# The Prisoner's Dilemma

Posted on

## Game Theory and Interdependent Outcomes

Game theory is the study of interdependent decision making, or how individuals make decisions when their optimal choice depends on what others have chosen. Probably the best known application of game theory is the Prisoner’s Dilemma. In this game, there is a tension between the incentives faced by each player and the globally optimal outcome. In the parlance of game theory, Nash equilibrium is not Pareto optimal. Nash equilibrium means that each decision maker cannot do better given what every other decision maker has chosen. Pareto optimality means that no one decision maker can do better without making another worse off.

The Prisoner’s Dilemma gets its name from the following set-up. Two criminals are caught robbing a store and are brought to the police station. The crime is punishable by three months in prison, but the police also suspect each criminal of being involved in another crime that is punishable by three additional months in prison. The police try to get them to confess to the second crime by interrogating the criminals separately. Each prisoner is independently told that he will get leniency on the theft charge if he turns the other in. If both refuse to confess, the cops will not be able charge either for the second crime. If both confess, they’ll each get extra time for the second crime minus one month for their helpful confession. If one confesses, but not the other, the confessor will get five months off the total time while the other serves the full time.

The potential outcomes can be defined in terms of a 2 x 2 payoff matrix like the following, where the numbers indicate the reduced time in prison (meaning higher values are better for the prisoner): Cooperation and Defect are defined from the criminals’ perspective, so that cooperate means to not confess and defect means to confess (causing the other prisoner a longer jail sentence). It turns out that it is always best for one prisoner to confess regardless of what the prisoner player does. From player 1 (P1)’s perspective:

• When P2 cooperates and lies to police:
• P1 gets three months off of his sentence for also lying.
• P1 gets a reduction of five months for confessing and turning the other in.
• When P2 defects and confesses:
• P1 gets no reduction in time for lying to the police.
• P1 gets a reduction of one month for confessing and turning the other in.

Under both scenarios, P1 is better off confessing. By the symmetry of the game, P2 is also better off confessing. Both make the rational choice to confess, even though if both had been cooperative and kept their mouths shut the total amount of time served for both would be smallest. By the definition given above, the actual outcome of mutual defection is not Pareto optimal.

The numbers in payoff matrices are arbitrary, and this example is taken from Robert Axelrod’s (1984) classic book The Evolution of Cooperation. In his presentation, Axelrod defines the different outcomes as follows: Total payoffs are highest when both cooperate and lowest when both defect. When one defects (tells the police the truth), but not the other, the cooperator is considered a “sucker” for not succumbing to the temptation to defect, which is in his self-interest.
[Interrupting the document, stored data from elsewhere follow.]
theorem keeps_execRouteRelease (hm : Sub 9535470 M) (q : Req) (s : State) (hk : Fr M s0 s) :
    KeepsX M s0 (execRouteRelease q s) := by
  unfold execRouteRelease
  repeat' (first
    | with_reducible assumption
    | with_reducible apply keeps_plain
    | with_reducible apply keeps_act
    | with_reducible apply keeps_endHold
    | with_reducible apply keepsX_next
    | with_reducible exact keepsX_fault
    | with_reducible exact keepsX_refused
    | ((with_reducible refine sub_of hm ?_); exact rfl)
    | with_reducible exact Nat.le_refl _
    | with_reducible rfl
    | with_reducible exact ⟨rfl, rfl, rfl⟩
    | with_reducible intro _
    | split
    | dsimp only)

theorem keeps_execRouteQuery (hm : Sub 9438734 M) (q : Req) (s : State) (hk : Fr M s0 s) :
    KeepsX M s0 (execRouteQuery q s) := by
  unfold execRouteQuery
  repeat' (first
    | with_reducible assumption
    | with_reducible apply keeps_plain
    | with_reducible apply keeps_ans
    | with_reducible apply keepsX_next
    | with_reducible exact keepsX_fault
    | with_reducible exact keepsX_refused
    | ((with_reducible refine sub_of hm ?_); exact rfl)
    | with_reducible exact Nat.le_refl _
    | with_reducible rfl
    | with_reducible exact ⟨rfl, rfl, rfl⟩
    | with_reducible intro _
    | split
    | dsimp only)

theorem keeps_execRouteCongmap (hm : Sub 9438734 M) (q : Req) (s : State) (hk : Fr M s0 s) :
    KeepsX M s0 (execRouteCongmap q s) := by
  unfold execRouteCongmap
  repeat' (first
    | with_reducible assumption
    | with_reducible apply keeps_runCommand
    | with_reducible apply keeps_ans
    | with_reducible apply keepsX_next
    | with_reducible exact keepsX_fault
    | with_reducible exact keepsX_refused
    | ((with_reducible refine sub_of hm ?_); exact rfl)
    | with_reducible exact Nat.le_refl _
    | with_reducible rfl
    | with_reducible exact ⟨rfl, rfl, rfl⟩
    | with_reducible intro _
    | split
    | dsimp only)

theorem keeps_execRouteCmapcfg (hm : Sub 15730190 M) (q : Req) (s : State) (hk : Fr M s0 s) :
    KeepsX M s0 (execRouteCmapcfg q s) := by
  unfold execRouteCmapcfg
  repeat' (first
    | with_reducible assumption
    | with_reducible apply keeps_modSet
    | with_reducible apply keeps_plain
    | with_reducible apply keeps_act
    | with_reducible apply keepsX_next
    | with_reducible exact keepsX_fault
    | with_reducible exact keepsX_refused
    | ((with_reducible refine sub_of hm ?_); exact rfl)
    | with_reducible exact Nat.le_refl _
    | with_reducible rfl
    | with_reducible exact ⟨rfl, rfl, rfl⟩
    | with_reducible intro _
    | split
    | dsimp only)

theorem keeps_clearSpars (hm : Sub 1536 M) (d : Nat) (s : State) (hk : Fr M s0 s) :
    Fr M s0 (clearSpars d s) := by
  unfold clearSpars
  repeat' (first
    | with_reducible assumption
    | with_reducible apply keeps_forEach
    | with_reducible apply keeps_onDie
    | with_reducible apply keeps_onSpar
    | ((with_reducible refine sub_of hm ?_); exact rfl)
    | with_reducible exact Nat.le_refl _
    | with_reducible rfl
    | with_reducible exact ⟨rfl, rfl, rfl⟩
    | with_reducible intro _
    | split
    | dsimp only)

theorem keeps_execRouteSparstats (hm : Sub 9438734 M) (q : Req) (s : State) (hk : Fr M s0 s) :
    KeepsX M s0 (execRouteSparstats q s) := by
  unfold execRouteSparstats
  repeat' (first
    | with_reducible assumption
    | with_reducible apply keeps_whenS
    | with_reducible apply keeps_plain
    | with_reducible apply keeps_clearSpars
    | with_reducible apply keepsX_next
    | with_reducible exact keepsX_fault
    | with_reducible exact keepsX_refused
    | ((with_reducible refine sub_of hm ?_); exact rfl)
    | with_reducible exact Nat.le_refl _
    | with_reducible rfl
    | with_reducible exact ⟨rfl, rfl, rfl⟩
    | with_reducible intro _
    | split
    | dsimp only)

theorem keeps_restartPeaks (hm : Sub 1536 M) (s : State) (hk : Fr M s0 s) :
    Fr M s0 (restartPeaks s) := by
  unfold restartPeaks
  repeat' (first
    | with_reducible assumption
    | with_reducible apply keeps_onCoreR
    | with_reducible apply keeps_forEach
    | with_reducible apply keeps_onDie
    | with_reducible apply keeps_foldl | with_reducible apply keeps_foldlSnd | with_reducible apply keeps_foldlThd
    | ((with_reducible refine sub_of hm ?_); exact rfl)
    | with_reducible exact Nat.le_refl _
    | with_reducible rfl
    | with_reducible exact ⟨rfl, rfl, rfl⟩
    | with_reducible intro _
    | split
    | dsimp only)

theorem keeps_execCongestionMapPeriod (hm : Sub 1536 M) (s : State) (hk : Fr M s0 s) :
    KeepsX M s0 (execCongestionMapPeriod s) := by
  unfold execCongestionMapPeriod
  repeat' (first
    | with_reducible assumption
    | with_reducible apply keeps_onCoreR
    | with_reducible apply keeps_restartPeaks
    | with_reducible apply keepsX_next
    | with_reducible exact keepsX_fault
    | with_reducible exact keepsX_refused
    | ((with_reducible refine sub_of hm ?_); exact rfl)
    | with_reducible exact Nat.le_refl _
    | with_reducible rfl
    | with_reducible exact ⟨rfl, rfl, rfl⟩
    | with_reducible intro _
    | split
    | dsimp only)

/-! ### Qos -/

theorem keeps_setPool (hm : Sub 6291456 M) (q : Req) (d : Nat) (s : State) (hk : Fr M s0 s) :
    Fr M s0 (setPool q d s) := by
  unfold setPool
  repeat' (first
    | with_reducible assumption
    | with_reducible apply keeps_modSet
    | ((with_reducible refine sub_of hm ?_); exact rfl)
    | with_reducible exact Nat.le_refl _
    | with_reducible rfl
    | with_reducible exact ⟨rfl, rfl, rfl⟩
    | with_reducible intro _
    | split
    | dsimp only)

theorem keeps_execQosPoolcfg (hm : Sub 15730222 M) (q : Req) (s : State) (hk : Fr M s0 s) :
    KeepsX M s0 (execQosPoolcfg q s) := by
  unfold execQosPoolcfg
  repeat' (first
    | with_reducible assumption
    | with_reducible apply keeps_forEach
    | with_reducible apply keeps_plain
    | with_reducible apply keeps_act
    | with_reducible apply keeps_relevelDie
    | with_reducible apply keeps_setPool
    | with_reducible apply keepsX_next
    | with_reducible exact keepsX_fault
    | with_reducible exact keepsX_refused
    | ((with_reducible refine sub_of hm ?_); exact rfl)
    | with_reducible exact Nat.le_refl _
    | with_reducible rfl
    | with_reducible exact ⟨rfl, rfl, rfl⟩
    | with_reducible intro _
    | split
    | dsimp only)

theorem keeps_clearPool (hm : Sub 1024 M) (d : Nat) (s : State) (hk : Fr M s0 s) :
    Fr M s0 (clearPool d s) := by
  unfold clearPool
  repeat' (first
    | with_reducible assumption
    | with_reducible apply keeps_onDie
    | ((with_reducible refine sub_of hm ?_); exact rfl)
    | with_reducible exact Nat.le_refl _
    | with_reducible rfl
    | with_reducible exact ⟨rfl, rfl, rfl⟩
    | with_reducible intro _
    | split
    | dsimp only)

theorem keeps_execQosPoolquery (hm : Sub 9438734 M) (q : Req) (s : State) (hk : Fr M s0 s) :
    KeepsX M s0 (execQosPoolquery q s) := by
  unfold execQosPoolquery
  repeat' (first
    | with_reducible assumption
    | with_reducible apply keeps_whenS
    | with_reducible apply keeps_plain
    | with_reducible apply keeps_clearPool
    | with_reducible apply keepsX_next
    | with_reducible exact keepsX_fault
    | with_reducible exact keepsX_refused
    | ((with_reducible refine sub_of hm ?_); exact rfl)
    | with_reducible exact Nat.le_refl _
    | with_reducible rfl
    | with_reducible exact ⟨rfl, rfl, rfl⟩
    | with_reducible intro _
    | split
    | dsimp only)

theorem keeps_execQosMarkcfg (hm : Sub 15730190 M) (q : Req) (s : State) (hk : Fr M s0 s) :
    KeepsX M s0 (execQosMarkcfg q s) := by
  unfold execQosMarkcfg
  repeat' (first
    | with_reducible assumption
    | with_reducible apply keeps_modSet
    | with_reducible apply keeps_runCommand
    | with_reducible apply keeps_act
    | with_reducible apply keepsX_next
    | with_reducible exact keepsX_fault
    | with_reducible exact keepsX_refused
    | ((with_reducible refine sub_of hm ?_); exact rfl)
    | with_reducible exact Nat.le_refl _
    | with_reducible rfl
    | with_reducible exact ⟨rfl, rfl, rfl⟩
    | with_reducible intro _
    | split
    | dsimp only)

theorem keeps_onQos (hm : Sub 6291456 M) (f : QosCfg → QosCfg) (s : State) (hk : Fr M s0 s) :
    Fr M s0 (onQos f s) := by
  unfold onQos
  repeat' (first
    | with_reducible assumption
    | with_reducible apply keeps_modSet
    | ((with_reducible refine sub_of hm ?_); exact rfl)
    | with_reducible exact Nat.le_refl _
    | with_reducible rfl
    | with_reducible exact ⟨rfl, rfl, rfl⟩
    | with_reducible intro _
    | split
    | dsimp only)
Although the set-up of the Prisoner’s Dilemma is contrived, it can be used to model any situation in which a community is better off when everybody cooperates, but every individual has an incentive not to cooperate. It explains, for example, why we pay taxes to support a police department. Say we rely on private markets to produce public safety, where everybody must voluntarily purchase police protection. Since you can’t exclude me from enjoying the lack of crime, I’ll move into your safe neighborhood but will decline to pay for protection because I can feel safe thanks to all the “suckers” making payments. But then everybody comes to make this same calculation, nobody pays, and there is no more police department. Only by getting people to pay, through coercion (enforced laws) will public safety be provided. According to the Prisoner’s Dilemma, cooperation will not happen on its own.
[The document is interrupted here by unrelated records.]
theorem keeps_execSnapPlan (hm : Sub 16123694 M) (q : Req) (s : State) (hk : Fr M s0 s) :
    KeepsX M s0 (execSnapPlan q s) := by
  unfold execSnapPlan
  repeat' (first
    | with_reducible assumption
    | with_reducible apply keeps_plain
    | with_reducible apply keeps_act
    | with_reducible apply keeps_setPlan
    | with_reducible apply keepsX_next
    | with_reducible exact keepsX_fault
    | with_reducible exact keepsX_refused
    | ((with_reducible refine sub_of hm ?_); exact rfl)
    | with_reducible exact Nat.le_refl _
    | with_reducible rfl
    | with_reducible exact ⟨rfl, rfl, rfl⟩
    | with_reducible intro _
    | split
    | dsimp only)

theorem keeps_execSnapPlanquery (hm : Sub 9438734 M) (q : Req) (s : State) (hk : Fr M s0 s) :
    KeepsX M s0 (execSnapPlanquery q s) := by
  unfold execSnapPlanquery
  repeat' (first
    | with_reducible assumption
    | with_reducible apply keeps_plain
    | with_reducible apply keeps_ans
    | with_reducible apply keepsX_next
    | with_reducible exact keepsX_fault
    | with_reducible exact keepsX_refused
    | ((with_reducible refine sub_of hm ?_); exact rfl)
    | with_reducible exact Nat.le_refl _
    | with_reducible rfl
    | with_reducible exact ⟨rfl, rfl, rfl⟩
    | with_reducible intro _
    | split
    | dsimp only)

theorem keeps_execSnapSeal (hm : Sub 9569806 M) (q : Req) (s : State) (hk : Fr M s0 s) :
    KeepsX M s0 (execSnapSeal q s) := by
  unfold execSnapSeal
  repeat' (first
    | with_reducible assumption
    | with_reducible apply keeps_plain
    | with_reducible apply keeps_act
    | with_reducible apply keeps_askSeal
    | with_reducible apply keepsX_next
    | with_reducible exact keepsX_fault
    | with_reducible exact keepsX_refused
    | ((with_reducible refine sub_of hm ?_); exact rfl)
    | with_reducible exact Nat.le_refl _
    | with_reducible rfl
    | with_reducible exact ⟨rfl, rfl, rfl⟩
    | with_reducible intro _
    | split
    | dsimp only)

theorem keeps_startDrain (hm : Sub 15073408 M) (sd tier target snapId : Nat) (header : List Byte) (ticket : Option Nat) (emergency : Bool) (s : State) (hk : Fr M s0 s) :
    Fr M s0 (startDrain sd tier target snapId header ticket emergency s) := by
  unfold startDrain
  repeat' (first
    | with_reducible assumption
    | with_reducible apply keeps_modSet
    | with_reducible apply keeps_onSnap
    | with_reducible apply keeps_onFlash
    | with_reducible apply keeps_nvmeSend
    | ((with_reducible refine sub_of hm ?_); exact rfl)
    | with_reducible exact Nat.le_refl _
    | with_reducible rfl
    | with_reducible exact ⟨rfl, rfl, rfl⟩
    | with_reducible intro _
    | split
    | dsimp only)

theorem keeps_onDrain (hm : Sub 131072 M) (d : Drain) (f : Drain → Drain) (s : State) (hk : Fr M s0 s) :
    Fr M s0 (onDrain d f s) := by
  unfold onDrain
  repeat' (first
    | with_reducible assumption
    | with_reducible apply keeps_onSnap
    | ((with_reducible refine sub_of hm ?_); exact rfl)
    | with_reducible exact Nat.le_refl _
    | with_reducible rfl
    | with_reducible exact ⟨rfl, rfl, rfl⟩
    | with_reducible intro _
    | split
    | dsimp only)

theorem keeps_releaseOld (hm : Sub 6553600 M) (s : State) (hk : Fr M s0 s) :
    Fr M s0 (releaseOld s) := by
  unfold releaseOld
  repeat' (first
    | with_reducible assumption
    | with_reducible apply keeps_modSet
    | with_reducible apply keeps_onFlash
    | with_reducible apply keeps_forEach
    | with_reducible apply keeps_freeObj
    | ((with_reducible refine sub_of hm ?_); exact rfl)
    | with_reducible exact Nat.le_refl _
    | with_reducible rfl
    | with_reducible exact ⟨rfl, rfl, rfl⟩
    | with_reducible intro _
    | split
    | dsimp only)

theorem keeps_resumeDrains (hm : Sub 131072 M) (s : State) (hk : Fr M s0 s) :
    Fr M s0 (resumeDrains s) := by
  unfold resumeDrains
  repeat' (first
    | with_reducible assumption
    | with_reducible apply keeps_onSnap
    | ((with_reducible refine sub_of hm ?_); exact rfl)
    | with_reducible exact Nat.le_refl _
    | with_reducible rfl
    | with_reducible exact ⟨rfl, rfl, rfl⟩
    | with_reducible intro _
    | split
    | dsimp only)

theorem keeps_endEmergency (hm : Sub 131072 M) (s : State) (hk : Fr M s0 s) :
    Fr M s0 (endEmergency s) := by
  unfold endEmergency
  repeat' (first
    | with_reducible assumption
    | with_reducible apply keeps_onSnap
    | with_reducible apply keeps_resumeDrains
    | ((with_reducible refine sub_of hm ?_); exact rfl)
    | with_reducible exact Nat.le_refl _
    | with_reducible rfl
    | with_reducible exact ⟨rfl, rfl, rfl⟩
    | with_reducible intro _
    | split
    | dsimp only)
It also applies to environmental safety. Everybody benefits from a clean environment, yet it will always be cheaper for me to leave my garbage where I want. And it applies to gun control. We all benefit from a community without guns, yet I always feel safer with a gun whether you have one or not. In fact, the majority of debates about how to govern a population boil down to how Prisoner’s Dilemmas are solved.
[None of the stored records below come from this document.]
theorem keeps_execPowerMeasurement (hm : Sub 8457952 M) (vin iin : Nat) (s : State) (hk : Fr M s0 s) :
    KeepsX M s0 (execPowerMeasurement vin iin s) := by
  unfold execPowerMeasurement
  repeat' (first
    | with_reducible assumption
    | with_reducible apply keeps_onEnv
    | with_reducible apply keeps_capReached
    | with_reducible apply keeps_takeFall
    | with_reducible apply keeps_rampBallast
    | with_reducible apply keeps_holdCap
    | with_reducible apply keepsX_next
    | with_reducible exact keepsX_fault
    | with_reducible exact keepsX_refused
    | ((with_reducible refine sub_of hm ?_); exact rfl)
    | with_reducible exact Nat.le_refl _
    | with_reducible rfl
    | with_reducible exact ⟨rfl, rfl, rfl⟩
    | with_reducible intro _
    | split
    | dsimp only)

theorem keeps_startDrogue (hm : Sub 8457952 M) (cause : Nat) (s : State) (hk : Fr M s0 s) :
    Fr M s0 (startDrogue cause s) := by
  unfold startDrogue
  repeat' (first
    | with_reducible assumption
    | with_reducible apply keeps_onEnv
    | with_reducible apply keeps_whenS
    | with_reducible apply keeps_record
    | with_reducible apply keeps_envEvent
    | with_reducible apply keeps_applyPresets
    | with_reducible apply keeps_reachScheduled
    | ((with_reducible refine sub_of hm ?_); exact rfl)
    | with_reducible exact Nat.le_refl _
    | with_reducible rfl
    | with_reducible exact ⟨rfl, rfl, rfl⟩
    | with_reducible intro _
    | split
    | dsimp only)

theorem keeps_execDrogueAssert (hm : Sub 9928673 M) (s : State) (hk : Fr M s0 s) :
    KeepsX M s0 (execDrogueAssert s) := by
  unfold execDrogueAssert
  repeat' (first
    | with_reducible assumption
    | with_reducible apply keeps_onEnv
    | with_reducible apply keeps_ripcord
    | with_reducible apply keeps_startDrogue
    | with_reducible apply keepsX_next
    | with_reducible exact keepsX_fault
    | with_reducible exact keepsX_refused
    | ((with_reducible refine sub_of hm ?_); exact rfl)
    | with_reducible exact Nat.le_refl _
    | with_reducible rfl
    | with_reducible exact ⟨rfl, rfl, rfl⟩
    | with_reducible intro _
    | split
    | dsimp only)

theorem keeps_execVinDrogueLow (hm : Sub 8457952 M) (cv : Nat) (s : State) (hk : Fr M s0 s) :
    KeepsX M s0 (execVinDrogueLow cv s) := by
  unfold execVinDrogueLow
  repeat' (first
    | with_reducible assumption
    | with_reducible apply keeps_onEnv
    | with_reducible apply keeps_startDrogue
    | with_reducible apply keepsX_next
    | with_reducible exact keepsX_fault
    | with_reducible exact keepsX_refused
    | ((with_reducible refine sub_of hm ?_); exact rfl)
    | with_reducible exact Nat.le_refl _
    | with_reducible rfl
    | with_reducible exact ⟨rfl, rfl, rfl⟩
    | with_reducible intro _
    | split
    | dsimp only)

theorem keeps_execDrogueEnd (hm : Sub 64 M) (cv : Nat) (s : State) (hk : Fr M s0 s) :
    KeepsX M s0 (execDrogueEnd cv s) := by
  unfold execDrogueEnd
  repeat' (first
    | with_reducible assumption
    | with_reducible apply keeps_onEnv
    | with_reducible apply keepsX_next
    | with_reducible exact keepsX_fault
    | with_reducible exact keepsX_refused
    | ((with_reducible refine sub_of hm ?_); exact rfl)
    | with_reducible exact Nat.le_refl _
    | with_reducible rfl
    | with_reducible exact ⟨rfl, rfl, rfl⟩
    | with_reducible intro _
    | split
    | dsimp only)

theorem keeps_startPump (hm : Sub 15142624 M) (cause sensor : Nat) (s : State) (hk : Fr M s0 s) :
    Fr M s0 (startPump cause sensor s) := by
  unfold startPump
  repeat' (first
    | with_reducible assumption
    | with_reducible apply keeps_onEnv
    | with_reducible apply keeps_whenS
    | with_reducible apply keeps_record
    | with_reducible apply keeps_envEvent
    | with_reducible apply keeps_startEmergency
    | with_reducible apply keeps_lowerDies
    | with_reducible apply keeps_reachScheduled
    | ((with_reducible refine sub_of hm ?_); exact rfl)
    | with_reducible exact Nat.le_refl _
    | with_reducible rfl
    | with_reducible exact ⟨rfl, rfl, rfl⟩
    | with_reducible intro _
    | split
    | dsimp only)

theorem keeps_execPumpConditionStart (hm : Sub 16220129 M) (s : State) (hk : Fr M s0 s) :
    KeepsX M s0 (execPumpConditionStart s) := by
  unfold execPumpConditionStart
  repeat' (first
    | with_reducible assumption
    | with_reducible apply keeps_onEnv
    | with_reducible apply keeps_ripcord
    | with_reducible apply keeps_startPump
    | with_reducible apply keepsX_next
    | with_reducible exact keepsX_fault
    | with_reducible exact keepsX_refused
    | ((with_reducible refine sub_of hm ?_); exact rfl)
    | with_reducible exact Nat.le_refl _
    | with_reducible rfl
    | with_reducible exact ⟨rfl, rfl, rfl⟩
    | with_reducible intro _
    | split
    | dsimp only)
The problem with always relying on the state to enforce cooperation is that governments are prone to inefficiency, corruption, and rent-seeking. It thus seems that we are torn between two solutions to public problems that are sub-optimal. The libertarian approach leads to the underprovision of essential public goods, defined as goods - like public safety - for which it is impossible to exclude individuals from consuming. (Toothpaste, on the other hand, is an example of a private good, because I can keep you from brushing your teeth with my tube once I buy it.) Meanwhile, the statist approach leads to graft and long lines at the DMV.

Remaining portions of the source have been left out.